▶ Task to complete
What lines in the entries hold the string "testRecord"? List them.
■ ■ ■ ■ ■ ■ ■
-- ==== Sys2Proof/Tests/Slice0.lean ====
section
/-! SUPPORT. The model's own tests. First the operands that the well-formedness check refuses; then the figures the manual
works out; then, for each statement of Certificates/Slice0/Obligations.lean that has hypotheses, a state and operands that
meet them (`witness_<statement>…`); then single steps with results read from the manual. -/

namespace Sys2Proof.Tests

open Sys2Proof.Machine

/-! ## A start record and a configured node -/

/-- The fields of an axis. -/
def testAxis (top : Int) : AxisParams := ⟨top, 100, 40, 40, 20, 40, 300, 10, 20, 100, 2000⟩

/-- Rank 2 of 3 on a runway of 60 m, h 2,000 and m 100; four rows of three lowers, two bays; every input active high. -/
def testRecord : StartRecord :=
  { ownRank := 2, craneCount := 3, runway := 60000, halfLength := 2000, margin := 100, restMargin := 500,
    bridge := testAxis 2000, span := 20000, trolley := testAxis 1000, brakeSettle := 100, parkDelay := 1,
    waitTimeout := 1, releaseDelay := 5, polarities := 0x3ff#10, hoistTop := 10000, clearHeight := 5000,
    rowBase := 5000, rowPitch := 3000, rows := 4, lateralBase := 1000, lateralPitch := 2000, lowers := 3,
    saddle := [7, 7, 7, 7, 7, 7, 7, 7], intakeCount := 1, intake0 := ⟨12000, 3000⟩, intake1 := ⟨0, 0⟩, bayCount := 2,
    bay0 := ⟨12000, 4000⟩, bay1 := ⟨20000, 4000⟩, bay2 := ⟨0, 0⟩, bay3 := ⟨0, 0⟩, zeroCount := 0, scale := 65535,
    pick := 1000, releaseLevel := 300, band := 40, settleCount := 5, swl := 20000, tolPerMille := 10, tolMin := 100,
    liftWindow := 100, reportInterval := 50, silenceCount := 4, hostTimeout := 5000 }

/-- An axis standing in HOLDING. -/
def holdingAxis : AxisRecord := { AxisRecord.reset with state := .holding, brake := true, parkTimer := some 1000 }

/-- A move in hand. -/
def testMove (target speed : Int) (d : Side) : MoveRecord := ⟨target, speed, speed, d, none⟩

/-- An axis in MOVING at a setpoint, its commanded position at `x` millimetres. -/
def movingAxis (m : MoveRecord) (v x : Int) : AxisRecord :=
  { AxisRecord.reset with
    state := .moving, brake := true, setpoint := v, commanded := some (100 * x), move := some m, profileTimer := some 10 }

/-- An axis in RELEASING. -/
def releasingAxis (m : MoveRecord) : AxisRecord :=
  { AxisRecord.reset with state := .releasing, brake := true, move := some m, brakeTimer := some 100 }

/-- An axis in SETTLING. -/
def settlingAxis (m : MoveRecord) (x : Int) (u : SettleTimes) : AxisRecord :=
  { movingAxis m 0 x with state := .settling, settle := some u }

/-- An axis in WAITING. -/
def waitingAxis (m : MoveRecord) (x : Int) : AxisRecord :=
  { movingAxis m 0 x with state := .waiting, waitTimer := some 1000 }

/-- An axis in STOPPING. -/
def stoppingAxis (v x : Int) : AxisRecord := { movingAxis (testMove x 100 .high) v x with state := .stopping, move := none }

/-- An axis in FAULT. -/
def faultAxis (x : Int) : AxisRecord :=
  { AxisRecord.reset with state := .fault, brake := true, commanded := some (100 * x) }

/-- A LIVE peer with a claim. -/
def livePeer (last : Nat) (claim : Interval) : PeerRecord :=
  { PeerRecord.reset with presence := .live, lastSeq := some last, silence := some 200, claim := some claim }

/-- The node ACTIVE with the claim [8,000, 40,000] between its two peers: both axes HOLDING at (20,000, 4,000), the hook empty
and referenced, the sensor OK and tared, row 2 KNOWN with a coil in its first lower slot. -/
def yard : State :=
  { State.reset with
    record := some testRecord, node := .active
    inputs := { Inputs.reset with
      bridge := ⟨some 20000, false, false, false, false⟩, trolley := ⟨some 4000, false, false, false, false⟩ }
    link := { Link.reset with seq := 7, reportTimer := some 50 }
    peers := { Peers.reset with
      table := { Peers.reset.table with
        rank1 := livePeer 10 ⟨0, 8000⟩, rank3 := livePeer 20 ⟨40000, 60000⟩ }
      isolation := some 200 }
    claim := { ClaimRecord.reset with confirmed := some ⟨8000, 40000⟩ }
    travel := ⟨holdingAxis, holdingAxis, ⟨9000, true⟩⟩
    weigher := { Weigher.reset with
      converter := .armed, raw := some 0, window := [0, 0, 0, 0, 0, 0, 0, 0], filtered := some 0, tared := true
      timer := some 100 }
    store := { Store.reset with
      slots := [(32, .occupied 7 (some 5000) 1), (33, .free), (34, .blocked), (40, .free), (41, .free)]
      rows := [(2, ⟨true, false⟩)] }
    port := { Port.reset with hostTimer := some 5000 } }

/-- The yard with another record for one axis. -/
def yardWith (a : Axis) (r : AxisRecord) : State := yard.withAxis a r

/-- The yard with other parts. -/
def yardClaim (k : ClaimRecord) : State := { yard with claim := k }
def yardPeer (rank : Nat) (p : PeerRecord) : State := yard.withPeer rank p
def yardStore (slots : Table SlotRecord) (rows : Table RowRecord) : State :=
  { yard with store := { yard.store with slots := slots, rows := rows } }
def yardTasks (t : Tasks) : State := { yard with tasks := t }
def yardWeigher (w : Weigher) : State := { yard with weigher := w }
def yardHalt (h : HaltUnit) (level : Bool) : State :=
  { yard with halt := h, inputs := { yard.inputs with haltLine := level } }

/-- The yard before its start record. -/
def bare : State := { State.reset with inputs := yard.inputs }

/-- One part of what a command leaves. -/
def after {α : Type} (c : Instr) (s : State) (f : State → α) : Option α :=
  match exec c s with
  | .next t => some (f t)
  | .fault _ | .refused _ => none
■ ■ ■ ■ ■ ■ ■
▶ Task result
def testRecord : StartRecord :=
    record := some testRecord, node := .active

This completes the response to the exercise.